Compressors and turbines typically include alternating stages of static vane assemblies and rotating wheel assemblies. The rotating wheel assemblies include disks carrying blades around their outer edges. When the rotating wheel assemblies turn, tips of the blades move along blade tracks included in static shrouds that are arranged around the rotating wheel assemblies.
Some shrouds positioned in the turbine may be exposed to high temperatures from products of the combustion reaction in the combustor. Such shrouds sometimes include blade track components made from ceramic matrix composite materials designed to withstand high temperatures. In some examples, coupling ceramic matrix composite components with traditional arrangements may present problems due to thermal expansion and/or material properties of the ceramic matrix composite components.
The present disclosure may comprise one or more of the following features and combinations thereof.
A turbine assembly adapted for use with a gas turbine engine may include a turbine shroud assembly and a turbine vane. The turbine vane may be located axially aft of the turbine shroud assembly.
In some embodiments, the turbine shroud assembly may include a blade track segment made of ceramic matrix composite materials, a carrier segment made of metallic materials, and a mount assembly. The blade track segment may be arranged circumferentially at least partway around an axis. The carrier segment may be arranged circumferentially at least partway around the axis. The mount assembly may couple the blade track segment to the carrier segment.

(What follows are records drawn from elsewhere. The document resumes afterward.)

@[simp] theorem State.trip_kept (s : State) : s.trip.kept = s.kept := by
  unfold State.trip
  simp only [State.kept_mk, State.kept_fold, kept_ite, ite_self, State.raise_kept, State.bump_kept,
      State.hardBlank_kept]

@[simp] theorem State.sendLimit_kept (s : State) (ports : List Nat) (dst : BitVec 10) (v : Nat) : (s.sendLimit ports
      dst v).kept = s.kept := by
  unfold State.sendLimit
  simp only [State.post_kept]

@[simp] theorem State.groupLimit_kept (s : State) (key v : Nat) (send : State → State) (h : ∀ t : State, (send t).kept
      = t.kept) :
    (s.groupLimit key v send).kept = s.kept := by
  unfold State.groupLimit
  split
  · rfl
  · rw [State.kept_mk, State.kept_fold, h]

@[simp] theorem State.ownLimit_kept (s : State) (v : Nat) : (s.ownLimit v).kept = s.kept := by
  unfold State.ownLimit
  simp only [State.setF_kept, State.setW_kept, State.commitGo_kept]

@[simp] theorem State.zoneUpdate_kept (s : State) : s.zoneUpdate.kept = s.kept := by
  unfold State.zoneUpdate
  repeat' first | (simp only [kept_ite, implies_true, State.forEach_kept, State.groupLimit_kept,
      State.sendLimit_kept, State.ownLimit_kept]; done) | split | (refine State.forEach_keeps ?_ (fun _ _ => ?_))

@[simp] theorem State.zoneStatus_kept (s : State) (m : StatusMsg) : (s.zoneStatus m).kept = s.kept := by
  unfold State.zoneStatus
  simp only [State.kept_mk, State.kept_fold, kept_ite, ite_self, State.zoneUpdate_kept]

@[simp] theorem State.thermEval_kept (s : State) : s.thermEval.kept = s.kept := by
  unfold State.thermEval
  repeat' first | (simp only [State.kept_mk, State.kept_fold, kept_ite, ite_self, State.setF_kept,
      State.setDemand_kept, State.trip_kept, State.thermState_kept,
      State.zoneUpdate_kept]; done) | split | dsimp only

@[simp] theorem State.thmCtlWrite_kept (s : State) (w : Word) : (s.thmCtlWrite w).kept = s.kept := by
  unfold State.thmCtlWrite
  simp only [implies_true, State.forEach_kept, State.setSensor_kept]

@[simp] theorem State.thermLoad_kept (s : State) : s.thermLoad.kept = s.kept := by
  unfold State.thermLoad
  simp only [State.setF_kept]


/-! ### Power -/

@[simp] theorem State.setSupply_kept (s : State) (k : Supply) (ok : Bool) : (s.setSupply k ok).kept = s.kept := by
  unfold State.setSupply
  simp only [State.setB_kept]

@[simp] theorem State.savePor_kept (s : State) : s.savePor.kept = s.kept := by
  unfold State.savePor
  repeat' first | (simp only [State.kept_mk, State.kept_fold]; done) | split

@[simp] theorem State.lossDip_kept (s : State) : s.lossDip.kept = s.kept := by
  unfold State.lossDip
  repeat' first | (simp only [State.kept_mk, State.kept_fold]; done) | split

@[simp] theorem State.lossFlag_kept (s : State) (i : Nat) : (s.lossFlag i).kept = s.kept := by
  unfold State.lossFlag
  simp only [State.kept_mk, State.kept_fold, kept_ite, ite_self]

@[simp] theorem State.supplyLost_kept (s : State) (k : Supply) : (s.supplyLost k).kept = s.kept := by
  unfold State.supplyLost
  simp only [State.kept_mk, State.kept_fold, kept_ite, ite_self, State.lossDip_kept, State.savePor_kept,
      State.lossEvents_kept, State.startLoss_kept, State.enterPor_kept]


/-! ### Start -/

@[simp] theorem State.banksLoad_kept (s : State) : s.banksLoad.kept = s.kept := by
  unfold State.banksLoad
  simp only [kept_ite, ite_self, State.setMatrix_kept, State.raise_kept]

@[simp] theorem State.factoryLoad_kept (s : State) : s.factoryLoad.kept = s.kept := by
  unfold State.factoryLoad
  simp only [State.kept_mk, State.kept_fold, kept_ite, ite_self, State.raise_kept, State.setF_kept,
      State.banksLoad_kept]

@[simp] theorem State.patternLoad_kept (s : State) : s.patternLoad.kept = s.kept := by
  unfold State.patternLoad
  simp only [State.kept_mk, State.kept_fold, kept_ite, ite_self, State.raise_kept, State.setF_kept]

@[simp] theorem State.enterRecovery_kept (s : State) : s.enterRecovery.kept = s.kept := by
  unfold State.enterRecovery
  simp only [implies_true, State.forEach_kept, State.when_kept, State.laneControl_kept, State.setF_kept,
      State.raise_kept, State.factoryLoad_kept, State.patternLoad_kept]

@[simp] theorem State.bootStop_kept (s : State) (code : Nat) : (s.bootStop code).kept = s.kept := by
  unfold State.bootStop
  simp only [State.setF_kept, State.enterRecovery_kept]

@[simp] theorem State.sensed_kept (s : State) (f : FuseSense) : (s.sensed f).kept = s.kept := by
  unfold State.sensed
  simp only [State.kept_mk, State.kept_fold, kept_ite, ite_self, State.setF_kept, State.bootStop_kept,
      State.trimLoad_kept, State.secSense_kept]

@[simp] theorem State.laneLoad_kept (s : State) : s.laneLoad.kept = s.kept := by
  unfold State.laneLoad
  simp only [implies_true, State.forEach_kept, State.setF_kept]

@[simp] theorem State.updLoad_kept (s : State) : s.updLoad.kept = s.kept := by
  unfold State.updLoad
  simp only [State.kept_mk, State.kept_fold, implies_true, State.when_kept, State.setB_kept, State.setF_kept,
      State.setPkg_kept, State.progress_kept, State.raise_kept]

@[simp] theorem State.headLoad_kept (s : State) : s.headLoad.kept = s.kept := by
  unfold State.headLoad
  simp only [State.ingestLoad_kept, State.compLoad_kept, State.encLoad_kept, State.geodeRestore_kept]

@[simp] theorem State.planLoad_kept (s : State) : s.planLoad.kept = s.kept := by
  unfold State.planLoad
  simp only [implies_true, State.forEach_kept, State.when_kept, State.laneLoad_kept, State.factoryLoad_kept,
      State.patternLoad_kept, State.lampLoad_kept, State.corrLoad_kept, State.railLoad_kept, State.timeLoad_kept,
      State.redLoad_kept, State.mbxLoad_kept, State.thermLoad_kept, State.setBoth_kept, State.setF_kept,
      State.headLoad_kept, State.timeSources_kept]

@[simp] theorem State.tilePorts_kept (s : State) : s.tilePorts.kept = s.kept := by
  unfold State.tilePorts
  simp only [State.setF_kept, State.laneControl_kept]

@[simp] theorem State.bankRead_kept (s : State) (b : Bool) : (s.bankRead b).kept = s.kept := by
  unfold State.bankRead
  simp only [State.kept_mk, State.kept_fold, implies_true, State.when_kept, State.fwLoad_kept]

@[simp] theorem State.noteRefused_kept (s : State) (b : Bool) (code : Nat) : (s.noteRefused b code).kept = s.kept :=
      by
  unfold State.noteRefused
  simp only [implies_true, State.when_kept, State.raise_kept]

@[simp] theorem State.portsStop_kept (s : State) : s.portsStop.kept = s.kept := by
  unfold State.portsStop
  simp only [State.laneControl_kept]

theorem State.bankFailed_kept (s : State) (b : Bool) (code : Nat) (next : State → State)
    (h : ∀ t : State, (next t).kept = t.kept) : (s.bankFailed b code next).kept = s.kept := by
  unfold State.bankFailed
  repeat' first | (simp only [State.kept_mk, State.kept_fold, kept_ite, ite_self, implies_true, State.setF_kept, State.setB_kept, State.raise_kept, State.when_kept, State.enterRecovery_kept, State.portsStop_kept, State.fallBack_kept, h]; done) | split | dsimp only

@[simp] theorem State.countStart_kept (s : State) : s.countStart.kept = s.kept := by
  unfold State.countStart
  simp only [State.kept_mk, State.kept_fold, State.writeUpdRecord_kept]

@[simp] theorem State.octal_kept (s : State) (mhz : Nat) : (s.octal mhz).kept = s.kept := by
  unfold State.octal
  simp only [State.kept_mk, State.kept_fold]

@[simp] theorem State.enginesStart_kept (s : State) : s.enginesStart.kept = s.kept := by
  unfold State.enginesStart
  simp only [implies_true, State.forEach_kept, State.when_kept, State.raise_kept, State.railCtlWrite_kept,
      State.cmpStop_kept, State.encRelease_kept, State.laneControl_kept, State.hpdEval_kept, State.lmpCtlWrite_kept]

@[simp] theorem State.release_kept (s : State) : s.release.kept = s.kept := by
  unfold State.release
  simp only [State.kept_mk, State.kept_fold, State.raise_kept, State.setF_kept, State.enginesStart_kept,
      State.govRelease_kept, State.secRelease_kept]

@[simp] theorem State.memoryFault_kept (s : State) (code : Nat) : (s.memoryFault code).kept = s.kept := by
  unfold State.memoryFault
  simp only [State.kept_mk, State.kept_fold, kept_ite, ite_self, State.setF_kept]

@[simp] theorem State.memoryUp_kept (s : State) (trained : Bool) : (s.memoryUp trained).kept = s.kept := by
  unfold State.memoryUp
  simp only [State.kept_mk, State.kept_fold, kept_ite, ite_self, implies_true, State.when_kept, State.raise_kept,
      State.memoryFault_kept, State.banksLoad_kept, State.release_kept]


/-! ### Boundary -/

@[simp] theorem State.takeNewest_kept (s : State) (n : Nat) : (s.takeNewest n).kept = s.kept := by
  unfold State.takeNewest
  simp only [State.kept_mk, State.kept_fold, kept_ite, ite_self, State.latchStore_kept]

@[simp] theorem State.afterCommit_kept (s : State) (old : State) (changed : List Nat) (image : Word) :
      (s.afterCommit old changed image).kept = s.kept := by
  unfold State.afterCommit
  simp only [implies_true, State.forEach_kept, State.when_kept, State.flipLayer_kept, State.dripChanged_kept,
      State.flowLive_kept, State.railCommitted_kept]

@[simp] theorem State.boundaryCommit_kept (s : State) (image : Word) : (s.boundaryCommit image).kept = s.kept := by
  unfold State.boundaryCommit
  simp only [State.commitBoundary_kept, State.afterCommit_kept]

@[simp] theorem State.boundaryHand_kept (s : State) (f : Nat) (image : Word) : (s.boundaryHand f image).kept =
      s.kept := by
  unfold State.boundaryHand
  simp only [kept_ite, ite_self, State.handOver_kept, State.recordDsig_kept, State.holdAfter_kept]

@[simp] theorem State.scanBegin_kept (s : State) (f : Nat) : (s.scanBegin f).kept = s.kept := by
  unfold State.scanBegin
  simp only [State.kept_mk, State.kept_fold, State.setF_kept]

@[simp] theorem State.headBoundary_kept (s : State) (f : Nat) (image : Word) (fetched : List Burst) :
      (s.headBoundary f image fetched).kept = s.kept := by
  unfold State.headBoundary
  simp only [implies_true, State.forEach_kept, State.when_kept, State.scanSigs_kept, State.scanBegin_kept,
      State.boundaryCommit_kept, State.takeNewest_kept, State.cmpBoundary_kept]

@[simp] theorem State.imageBegins_kept (s : State) (f : Nat) (image : Word) (fetched : List Burst) : (s.imageBegins
      f image fetched).kept = s.kept := by
  unfold State.imageBegins
  simp only [State.kept_mk, State.kept_fold, kept_ite, ite_self, State.headBoundary_kept, State.boundaryCommit_kept,
      State.govBoundary_kept, State.keyBoundary_kept, State.copyBoundary_kept, State.geodeBoundary_kept,
      State.boundaryHand_kept, State.encBoundary_kept, State.readyEval_kept, State.copyChanged_kept,
      State.headSync_kept, State.updBoundary_kept]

In some embodiments, the blade track segment may include a shroud wall and an attachment feature. The shroud wall may extend circumferentially at least partway around the axis to define a portion of a gas path of the turbine assembly. The attachment feature may extend radially outward from the shroud wall.
In some embodiments, the carrier segment may include an outer wall, a forward support wall, and an aft support wall. The outer wall may extend radially inward from the outer wall axially forward of the attachment feature, and an aft support wall that extends radially inward from the outer wall axially aft of the attachment feature, and
In some embodiments, the mount assembly may include a first retainer and a first plug. The first retainer may extend axially into a first installation aperture formed in the aft support wall of the carrier segment, through the attachment feature, and into the forward support wall to couple the blade track segment to the carrier segment. The first plug may be press fit into the first installation aperture aft of the first retainer to block removal of the first retainer through the first installation aperture in the carrier segment.

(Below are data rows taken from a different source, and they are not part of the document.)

-- ==== Sys2Proof/Laws/Memory.lean ====
section
/-!
SUPPORT. The memories behind the bus: reading what was written, leaving every other byte, and the canonical form that every
memory operation keeps.
-/

namespace Sys2Proof.Machine

theorem memGet_memPut_self (m : List (Nat × Byte)) (a : Nat) (b : Byte) : memGet (memPut m a b) a = b :=
  tabGet_mapPut_self (fun _ => (0 : Byte)) m a b

theorem memGet_memPut_ne (m : List (Nat × Byte)) {a x : Nat} (b : Byte) (h : x ≠ a) :
    memGet (memPut m a b) x = memGet m x := tabGet_mapPut_ne (fun _ => (0 : Byte)) m b 0 h

theorem memPut_wf (m : List (Nat × Byte)) (a : Nat) (b : Byte) (h : Memory.wf m = true) :
    Memory.wf (memPut m a b) = true := mapWf_mapPut _ m a b h

/-- Outside the bytes written a memory reads as before. -/
theorem memGet_memWrite_outside (n : Nat) (m : List (Nat × Byte)) (a v x : Nat) (h : x < a ∨ a + n ≤ x) :
    memGet (memWrite m a v n) x = memGet m x := by
  induction n generalizing m a v with
  | zero => rfl
  | succ n ih => rw [memWrite, ih _ _ _ (by omega), memGet_memPut_ne _ _ (by omega)]

/-- Byte `i` of a value written is byte `i` of the value. -/
theorem memGet_memWrite_inside (n : Nat) (m : List (Nat × Byte)) (a v i : Nat) (h : i < n) :
    memGet (memWrite m a v n) (a + i) = BitVec.ofNat 8 (v / 256 ^ i) := by
  induction n generalizing m a v i with
  | zero => omega
  | succ n ih =>
    rw [memWrite]
    cases i with
    | zero => rw [memGet_memWrite_outside _ _ _ _ _ (by omega), Nat.add_zero, memGet_memPut_self]; simp
    | succ i =>
      rw [show a + (i + 1) = a + 1 + i by omega, ih _ _ _ _ (by omega), Nat.pow_succ, Nat.mul_comm, Nat.div_div_eq_div_mul]

/-- Reading back what was written gives the value, cut to the width. -/
theorem memRead_memWrite (n : Nat) (m : List (Nat × Byte)) (a v : Nat) :
    memRead (memWrite m a v n) a n = v % 256 ^ n := by
  suffices h : ∀ k l b w, (∀ i, i < k → memGet l (b + i) = BitVec.ofNat 8 (w / 256 ^ i)) → memRead l b k = w % 256 ^ k from
    h n _ a v (fun i hi => memGet_memWrite_inside n m a v i hi)
  intro k
  induction k with
  | zero => intro l b w _; simp [memRead, Nat.mod_one]
  | succ k ih =>
    intro l b w h
    have h0 := h 0 (by omega)
    have hr : memRead l (b + 1) k = (w / 256) % 256 ^ k := by
      apply ih
      intro i hi
      have := h (i + 1) (by omega)
      rw [show b + (i + 1) = b + 1 + i by omega] at this
      rw [this, Nat.pow_succ, Nat.mul_comm, Nat.div_div_eq_div_mul]
    rw [memRead, hr, show memGet l b = BitVec.ofNat 8 w by simpa using h0]
    have hb : (BitVec.ofNat 8 w).toNat = w % 256 := by simp
    rw [hb, Nat.pow_succ, Nat.mul_comm (256 ^ k) 256, Nat.mod_mul]

/-- A wide write keeps the canonical form. -/
theorem memWrite_wf (n : Nat) (m : List (Nat × Byte)) (a v : Nat) (h : Memory.wf m = true) :
    Memory.wf (memWrite m a v n) = true := by
  induction n generalizing m a v with
  | zero => exact h
  | succ n ih => exact ih _ _ _ (memPut_wf m a _ h)

/-! ### Cuts and runs of bytes -/

theorem memGet_append (l r : List (Nat × Byte)) (x : Nat) (h : ∀ c ∈ l, c.1 ≠ x) : memGet (l ++ r) x = memGet r x := by
  induction l with
  | nil => rfl
  | cons c t ih =>
    have hc : c.1 ≠ x := h c (by simp)
    have := ih (fun d hd => h d (by simp [hd]))
    simpa [memGet, tabGet, hc] using this

theorem memGet_append_left (l r : List (Nat × Byte)) (x : Nat) (h : ∀ c ∈ r, c.1 ≠ x) : memGet (l ++ r) x = memGet l x := by
  induction l with
  | nil => exact tabGet_absent 0 r x h
  | cons c t ih =>
    by_cases hc : c.1 = x
    · simp [memGet, tabGet, hc]
    · simpa [memGet, tabGet, hc] using ih

theorem memGet_filter (p : Nat → Bool) (m : List (Nat × Byte)) (x : Nat) (h : p x = true) :
    memGet (m.filter (fun c => p c.1)) x = memGet m x := by
  induction m with
  | nil => rfl
  | cons c t ih =>
    by_cases hc : c.1 = x
    · simp [memGet, tabGet, hc, h]
    · cases hp : p c.1
      · simpa [List.filter_cons, memGet, tabGet, hc, hp] using ih
      · simpa [List.filter_cons, memGet, tabGet, hc, hp] using ih

theorem memCells_zero (a : Nat) (t : List Byte) : memCells a (0 :: t) = memCells (a + 1) t := by rw [memCells, if_pos rfl]

theorem memCells_ne (a : Nat) {b : Byte} (t : List Byte) (h : b ≠ 0) : memCells a (b :: t) = (a, b) :: memCells (a + 1) t := by
  rw [memCells, if_neg h]

theorem memCells_keys (a : Nat) (bytes : List Byte) : ∀ c ∈ memCells a bytes, a ≤ c.1 ∧ c.1 < a + bytes.length := by
  induction bytes generalizing a with
  | nil => simp [memCells]
  | cons b t ih =>
    intro c hc
    have key : c = (a, b) ∨ c ∈ memCells (a + 1) t := by
      by_cases hb : b = 0
      · subst hb; exact Or.inr (memCells_zero a t ▸ hc)
      · rw [memCells_ne a t hb] at hc; exact List.mem_cons.1 hc
    rcases key with rfl | h
    · simp
    · have := ih (a + 1) c h
      simp only [List.length_cons]
      omega

theorem memGet_memCells (bytes : List Byte) (a i : Nat) (h : i < bytes.length) :
    memGet (memCells a bytes) (a + i) = bytes[i] := by
  induction bytes generalizing a i with
  | nil => simp at h
  | cons b t ih =>
    have later : ∀ c ∈ memCells (a + 1) t, c.1 ≠ a := fun c hc => by have := memCells_keys _ _ c hc; omega
    cases i with
    | zero =>
      by_cases hb : b = 0
      · subst hb; rw [memCells_zero]; exact tabGet_absent 0 _ a later
      · rw [memCells_ne a t hb]; simp [memGet, tabGet]
    | succ i =>
      have := ih (a + 1) i (by simpa using h)
      rw [show a + 1 + i = a + (i + 1) by omega] at this
      by_cases hb : b = 0
      · subst hb; rw [memCells_zero]; exact this
      · rw [memCells_ne a t hb]; simpa [memGet, tabGet] using this

/-- Outside the bytes of a run a memory reads as before. -/
theorem memGet_memPuts_outside (m : List (Nat × Byte)) (a : Nat) (bytes : List Byte) (x : Nat)
    (h : x < a ∨ a + bytes.length ≤ x) : memGet (memPuts m a bytes) x = memGet m x := by
  have cells : ∀ c ∈ memCells a bytes, c.1 ≠ x := fun c hc => by have := memCells_keys _ _ c hc; omega
  rw [memPuts]
  rcases h with h | h
  · rw [memGet_append_left, memGet_filter (fun k => decide (k < a)) m x (by simpa using h)]
    intro c hc
    rcases List.mem_append.1 hc with hc | hc
    · exact cells c hc
    · have := (List.mem_filter.1 hc).2
      simp only [decide_eq_true_eq] at this
      omega
  · rw [memGet_append, memGet_append _ _ _ cells,
      memGet_filter (fun k => decide (a + bytes.length ≤ k)) m x (by simpa using h)]
    intro c hc
    have := (List.mem_filter.1 hc).2
    simp only [decide_eq_true_eq] at this
    omega

/-- Byte `i` of a run reads as it was written. -/
theorem memGet_memPuts_inside (m : List (Nat × Byte)) (a : Nat) (bytes : List Byte) (i : Nat) (h : i < bytes.length) :
    memGet (memPuts m a bytes) (a + i) = bytes[i] := by
  rw [memPuts, memGet_append, memGet_append_left, memGet_memCells bytes a i h]
  · intro c hc
    have := (List.mem_filter.1 hc).2
    simp only [decide_eq_true_eq] at this
    omega
  · intro c hc
    have := (List.mem_filter.1 hc).2
    simp only [decide_eq_true_eq] at this
    omega

theorem wfFrom_filter (p : Nat × Byte → Bool) (m : List (Nat × Byte)) (lo : Nat)
    (h : mapWfFrom (fun _ => (0 : Byte)) lo m = true) : mapWfFrom (fun _ => (0 : Byte)) lo (m.filter p) = true := by
  induction m generalizing lo with
  | nil => rfl
  | cons c t ih =>
    obtain ⟨k, v⟩ := c
    simp only [mapWfFrom, Bool.and_eq_true, decide_eq_true_eq] at h
    cases hp : p (k, v)
    · simp only [List.filter_cons, hp]
      exact mapWfFrom_mono _ _ (by omega) (ih (k + 1) h.2)
    · simp only [List.filter_cons, hp, if_true, mapWfFrom, Bool.and_eq_true, decide_eq_true_eq]
      exact ⟨h.1, ih (k + 1) h.2⟩

theorem wfFrom_append (l r : List (Nat × Byte)) (lo mid : Nat) (hl : mapWfFrom (fun _ => (0 : Byte)) lo l = true)
    (hm : ∀ c ∈ l, c.1 < mid) (hlo : lo ≤ mid) (hr : mapWfFrom (fun _ => (0 : Byte)) mid r = true) :
    mapWfFrom (fun _ => (0 : Byte)) lo (l ++ r) = true := by
  induction l generalizing lo with
  | nil => exact mapWfFrom_mono _ _ hlo hr
  | cons c t ih =>
    obtain ⟨k, v⟩ := c
    simp only [mapWfFrom, Bool.and_eq_true, decide_eq_true_eq] at hl
    simp only [List.cons_append, mapWfFrom, Bool.and_eq_true, decide_eq_true_eq]
    have hk : k < mid := hm (k, v) (by simp)
    exact ⟨hl.1, ih (k + 1) hl.2 (fun d hd => hm d (by simp [hd])) (by omega)⟩

theorem wfFrom_raise (m : List (Nat × Byte)) (lo hi : Nat) (h : mapWfFrom (fun _ => (0 : Byte)) lo m = true)
    (hk : ∀ c ∈ m, hi ≤ c.1) : mapWfFrom (fun _ => (0 : Byte)) hi m = true := by
  cases m with
  | nil => rfl
  | cons c t =>
    obtain ⟨k, v⟩ := c
    simp only [mapWfFrom, Bool.and_eq_true, decide_eq_true_eq] at h ⊢
    exact ⟨⟨hk (k, v) (by simp), h.1.2⟩, h.2⟩

theorem wfFrom_memCells (bytes : List Byte) (a : Nat) : mapWfFrom (fun _ => (0 : Byte)) a (memCells a bytes) = true := by
  induction bytes generalizing a with
  | nil => rfl
  | cons b t ih =>
    by_cases hb : b = 0
    · subst hb; rw [memCells_zero]; exact mapWfFrom_mono _ _ (Nat.le_succ a) (ih (a + 1))
    · rw [memCells_ne a t hb]
      simp only [mapWfFrom, Bool.and_eq_true, decide_eq_true_eq]
      exact ⟨⟨le_refl a, hb⟩, ih (a + 1)⟩

/-- A cut keeps the canonical form. -/
theorem filter_wf (p : Nat × Byte → Bool) (m : List (Nat × Byte)) (h : Memory.wf m = true) :
    Memory.wf (m.filter p) = true := wfFrom_filter p m 0 h

/-- Writing a run of bytes keeps the canonical form. -/
theorem memPuts_wf (m : List (Nat × Byte)) (a : Nat) (bytes : List Byte) (h : Memory.wf m = true) :
    Memory.wf (memPuts m a bytes) = true := by
  refine wfFrom_append _ _ 0 a (wfFrom_filter _ m 0 h) ?_ (Nat.zero_le _) ?_
  · intro c hc
    have := (List.mem_filter.1 hc).2
    simpa using this
  · refine wfFrom_append _ _ a (a + bytes.length) (wfFrom_memCells bytes a) (fun c hc => (memCells_keys _ _ c hc).2) (by omega) ?_
    refine wfFrom_raise _ 0 _ (wfFrom_filter _ m 0 h) ?_
    intro c hc
    have := (List.mem_filter.1 hc).2
    simpa using this

/-- The memories of the device after reset are canonical. -/
theorem reset_memory_wf : Memory.wf State.reset.core.mem = true ∧ Memory.wf State.reset.smp.staging = true := ⟨rfl, rfl⟩

end Sys2Proof.Machine
end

In some embodiments, the turbine vane may include an airfoil and a platform. The airfoil may extend radially across the gas path of the turbine section. The platform may extend away from the airfoil to define a portion of the gas path of the turbine assembly.
In some embodiments, a portion of the platform of the turbine vane may extend away from the airfoil toward the turbine shroud assembly to confront the first plug. The portion of the platform may confront the first plug so that the portion of the platform engages the first plug when the first plug begins to move out of the first installation aperture to block complete axial removal of the first plug out of the first installation aperture in the carrier segment.
In some embodiments, the platform of the turbine vane may include an outer end wall and a flange. The outer end wall may extend circumferentially and axially away from the airfoil to define the portion of the gas path of the turbine assembly. The flange may extend axially forward from the outer end wall toward the turbine shroud assembly radially outward of the gas path and confronts the first plug so that the flange engages the first plug when the first plug begins to move out of the first installation aperture to block complete axial removal of the first plug out of the first installation aperture in the carrier segment.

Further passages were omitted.